James fisher reports on a rewilding scheme which will bring bison to the south-east of England.
What’s the difference between a buffalo and a bison? Well, for one, you can’t wash your hands in a buffalo and, also, it seems, you’ll soon be able to find a bison in Kent.
The Kent Wildlife Trust and the Wildwood Trust have secured £1 million of funding to bring bison to a British woodland. The trusts say it will be the first time that bison are introduced to a UK nature reserve. The release is planned for early 2022.

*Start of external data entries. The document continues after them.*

-- ==== Sys2Proof/Machine/State.lean ====
section
/-! DEFINITION. The state of the ST480, block by block, as plain data, and the state after a full reset. Instants are
elapsed milliseconds; stamps are trunk time. A running timer is held as the elapsed instant of its expiry. -/

namespace Sys2Proof.Machine

/-- Why the machine stops with a fault: never. The manual names no condition that stops the part (INVENTORY, Faults),
so the type has no constructor. -/
inductive Fault where
  deriving DecidableEq, Repr

/-- Why a command has no meaning. -/
inductive Refusal where
  /-- Raised by exec's arm for a command that has no meaning yet; no arm raises it now. Safe: the model stops. -/
  | notModelled (mnemonic : String)
  deriving DecidableEq, Repr

/-- An elapsed instant with the trunk time of that instant. -/
structure Stamped where
  instant : Nat
  stamp   : Nat
  deriving DecidableEq, Repr

/-- The four clock states, with their codes 0 to 3 in this order (2.2, 4.1). -/
inductive ClockState where
  | unset | following | settled | anchored
  deriving DecidableEq, Repr

/-- The alert levels CLEAR 0, WATCH 1, WARNING 2, SEVERE 3 (1.5). -/
inductive AlertLevel where
  | clear | watch | warning | severe
  deriving DecidableEq, Repr

/-! ### Trunk Interface (chapter 2) -/

/-- The four bulletin kinds (2.2). -/
inductive Kind where
  | claim | rain | limit | presence
  deriving DecidableEq, Repr

/-- The body of a CLAIM, its fields as sent (2.2, 3.1). -/
structure ClaimBody where
  requested : Nat
  drawn     : Nat
  fill      : Nat
  weight    : Nat
  urgency   : Nat
  period    : Nat
  deriving DecidableEq, Repr

/-- The body of a RAIN, its fields as sent (2.2, 3.1). -/
structure RainBody where
  level : Nat
  short : Nat
  long  : Nat
  age   : Nat
  deriving DecidableEq, Repr

/-- The body of a LIMIT, its fields as sent (2.2, 3.1). -/
structure LimitBody where
  capacity : Nat
  validity : Nat
  deriving DecidableEq, Repr

/-- A bulletin body. -/
inductive Body where
  | claim (c : ClaimBody)
  | rain (r : RainBody)
  | limit (l : LimitBody)
  | presence
  deriving DecidableEq, Repr

/-- A transmit slot (R4). -/
inductive Slot where
  | empty
  | waiting (body : Body) (count : Nat)
  | sending (body : Body) (count : Nat) (next : Option Body)
  deriving DecidableEq, Repr

/-- The four transmit slots, one for each kind (R4). -/
structure Slots where
  claim    : Slot
  rain     : Slot
  limit    : Slot
  presence : Slot
  deriving DecidableEq, Repr

/-- The transmitter states (2.4). -/
inductive TxState where
  | idle | waitLine | defer | send | backoff
  deriving DecidableEq, Repr

/-- The attempt in flight (R8): the slot's kind and body, the bulletin composed (R2), the stamp of its first sync
byte (R61 e), the echo once it is gathered whole and valid (R8), whether R24 disregards its outcome, and the elapsed
instant at which it began, from which its L byte-times run (R1). -/
structure Attempt where
  kind        : Kind
  body        : Body
  bytes       : List Byte
  stamp       : Nat
  echo        : Option (List Byte)
  disregarded : Bool
  began       : Nat
  deriving DecidableEq, Repr

/-- A bulletin being gathered (R15): its bytes so far, its arrival stamp, whether it is the own echo, and whether T
was stepped after the stamp was given (R50 d). -/
structure Gathering where
  bytes   : List Byte
  stamp   : Nat
  echo    : Bool
  stepped : Bool
  deriving DecidableEq, Repr

/-- The receiver (R15, R23). -/
inductive Receiver where
  | off
  | listen
  | frame (g : Gathering)
  | discard
  deriving DecidableEq, Repr

/-- The cause of CUT_OFF (R18, R20). -/
inductive CutCause where
  | score | clash
  deriving DecidableEq, Repr

/-- Standing (R19). -/
inductive Standing where
  | normal | warned | quiet
  | cutOff (cause : CutCause)
  | silenced
  deriving DecidableEq, Repr

structure Trunk where
  slots        : Slots
  tx           : TxState
  txUntil      : Option Nat
  attempt      : Option Attempt
  rx           : Receiver
  lineFree     : Bool
  lastActivity : Nat
  txScore      : Nat
  rxScore      : Nat
  standing     : Standing
  cutoffHold   : Option Nat
  presence     : Option Nat
  deriving DecidableEq, Repr

/-! ### Peer Table (chapter 3) -/

/-- A claim part (R35): the clamped body, its arrival, and whether it is FRESH (else STALE). -/
structure ClaimPart where
  requested : Nat
  drawn     : Nat
  fill      : Nat
  weight    : Nat
  spilling  : Bool
  period    : Nat
  arrival   : Nat
  fresh     : Bool
  deriving DecidableEq, Repr

/-- A rain part (R37). -/
structure RainPart where
  level   : AlertLevel
  short   : Nat
  long    : Nat
  age     : Nat
  arrival : Nat
  deriving DecidableEq, Repr

/-- A peer entry (R32); `accepted` is the acceptance instant of its latest bulletin. -/
structure PeerEntry where
  address    : Addr
  hit        : Nat
  firstHeard : Nat
  lastHeard  : Nat
  lastClock  : ClockState
  lastQuiet  : Bool
  claim      : Option ClaimPart
  rain       : Option RainPart
  accepted   : Nat
  deriving DecidableEq, Repr

/-- The limit record once a LIMIT has been applied (R41). -/
structure LimitRecord where
  capacity : Nat
  validity : Nat
  sender   : Addr
  arrival  : Stamped
  fresh    : Bool
  deriving DecidableEq, Repr

structure Peers where
  entries : List PeerEntry
  limit   : Option LimitRecord
  deriving DecidableEq, Repr

/-! ### Time Unit (chapter 4) -/

/-- The outcome of a taken sample (R52). -/
inductive SampleOutcome where
  | step | outlier | used
  deriving DecidableEq, Repr

/-- The last sample record (R52). -/
structure LastSample where
  sender  : Addr
  value   : Int
  outcome : SampleOutcome
  taken   : Nat
  deriving DecidableEq, Repr

structure TimeUnit where
  t          : Nat
  clock      : ClockState
  e          : Int
  settleRun  : Nat
  outlierRun : Nat
  anchorPref : Option Nat
  lastSample : Option LastSample
  nextAdjust : Option Nat
  withheld   : Bool
  deriving DecidableEq, Repr

/-! ### Input Unit (chapter 5) -/

/-- The status of a gauge channel (R67, R68). -/
inductive ChannelStatus where
  | good | held | failed
  deriving DecidableEq, Repr

/-- A gauge channel (5.1); `previous` is its previous sample instant in this RUN. -/
structure GaugeChannel where
  level    : Nat
  status   : ChannelStatus
  run      : Nat
  proven   : Bool
  raw      : BitVec 12
  previous : Option Nat
  deriving DecidableEq, Repr

/-- A candidate: a level differing from the recognised one, with the stamp and instant of its transition (R70). -/
structure Candidate where
  level : Bool
  since : Stamped
  deriving DecidableEq, Repr

/-- A capture record (R72). -/
structure Capture where
  captured : Bool
  lost     : Bool
  stamp    : Nat
  deriving DecidableEq, Repr

/-- A digital input (5.1); true is asserted, and a recognised level of none is undetermined. -/
structure DigitalInput where
  raw        : Bool
  recognised : Option Bool
  candidate  : Option Candidate
  rising     : Capture
  falling    : Capture
  deriving DecidableEq, Repr

/-- The gate drive state OFF, OPEN, CLOSE: the two outputs are never energised together (R74). -/
inductive GateDrive where
  | off | driveOpen | driveClose
  deriving DecidableEq, Repr

structure InputUnit where
  gauges     : PerGauge GaugeChannel
  nextSample : Option Nat
  digital    : PerInput DigitalInput
  gateDrive  : GateDrive
  pumpRun    : Bool
  pumpRate   : Nat
  lamp       : Bool
  deriving DecidableEq, Repr

/-! ### Tank Controller (chapter 6) -/

inductive TankState where
  | off | dry | admitting | holding | draining
  deriving DecidableEq, Repr

/-- The gate states, in the order of 1.5. -/
inductive GateState where
  | closed | opening | opened | closing | stopped | retryWait | reversing | fault
  deriving DecidableEq, Repr

/-- A gate direction OPEN or CLOSE; also the target OPEN or CLOSED (6.1). -/
inductive GateDir where
  | toOpen | toClose
  deriving DecidableEq, Repr

inductive GateMode where
  | auto | forceOpen | forceClosed
  deriving DecidableEq, Repr

structure Tank where
  volume       : Nat
  fill         : Nat
  assumedFull  : Bool
  state        : TankState
  releaseTimer : Option Nat
  openDeferred : Bool
  gate         : Option GateState
  gateDir      : Option GateDir
  retries      : Nat
  gateTimer    : Option Nat
  mode         : GateMode
  target       : Option GateDir
  deriving DecidableEq, Repr

/-! ### Spill Monitor (chapter 7) -/

inductive SpillState where
  | clear | onset | spilling | subsiding
  deriving DecidableEq, Repr

/-- The marks of the present spell (R118). -/
structure SpellMarks where
  held   : Bool
  beyond : Bool
  level  : Bool
  deriving DecidableEq, Repr

structure Spill where
  head         : Option Int
  status       : Option ChannelStatus
  flow         : Nat
  beyond       : Bool
  levelCond    : Bool
  levelInstant : Option Stamped
  floatCond    : Bool
  state        : SpillState
  stateInstant : Option Stamped
  onset        : Option Stamped
  subsiding    : Option Stamped
  debounce     : Option Nat
  remainder    : Nat
  provisional  : Nat
  marks        : SpellMarks
  confirmed    : Nat
  deriving DecidableEq, Repr

/-! ### Rain Unit (chapter 8) -/

structure Rain where
  lastTip     : Option Stamped
  bins        : List Nat
  minutes     : Nat
  nextMinute  : Option Nat
  total       : Nat
  accepted    : Nat
  rejected    : Nat
  short       : Nat
  long        : Nat
  condWatch   : Bool
  condWarning : Bool
  condSevere  : Bool
  own         : AlertLevel
  lastRise    : Option Nat
  hold        : Option Nat
  rainRepeat  : Option Nat
  branch      : AlertLevel
  deriving DecidableEq, Repr

/-! ### Drain Controller (chapter 9) -/

/-- The own claim (R139). -/
structure OwnClaim where
  requested : Nat
  drawn     : Nat
  fill      : Nat
  spilling  : Bool
  weight    : Nat
  deriving DecidableEq, Repr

The Wilder Blean project near Canterbury is aiming to improve the bio-diversity of one of the largest remaining areas of ancient woodland in Britain. The European bison is the continent’s largest land mammal, with adult males weighing as much as a ton, and is the closest living relative to the steppe bison that used to roam the UK.
Bison last roamed our green and pleasant land around 6,000 years ago — though not in quite the same form as those which are to be reintroduced. The Rewilding Britain‘s website explains:
‘The European bison is not native to Britain but its close relative, the globally extinct Bison schoetensacki, was here (at least during the Pleistocene). Dental mesowear/fossil tooth wear suggests that B. schoetensacki grazed grasses just like the European bison. The surviving European bison is therefore a suitable surrogate for this extinct species.’
Despite their size, these ‘ecosystem engineers’ are peaceful animals that fell trees and create space for wildlife to flourish, according to the project. Bison have apparently been successfully reintroduced in Poland, Romania and Bulgaria, thriving alongside wild horses and various deer species, each performing a slightly different role within Nature.
‘We can take an important step towards reversing the terrifying rate of species loss in the UK,’ says Paul Hadaway, director of conservation at Kent Wildlife Trust. ‘The Wilder Blean project will prove that a wilder, Nature-based solution is the right way to tackle the climate crisis. Using missing keystone species such as bison to restore natural processes to habitats is the key to bio-abundance.’
The project, which is funded by the People’s Postcode Lottery, will involve extensive consultation. ‘Local people will have the chance to get involved… and help return the land to a functioning ecosystem, brimming with life.’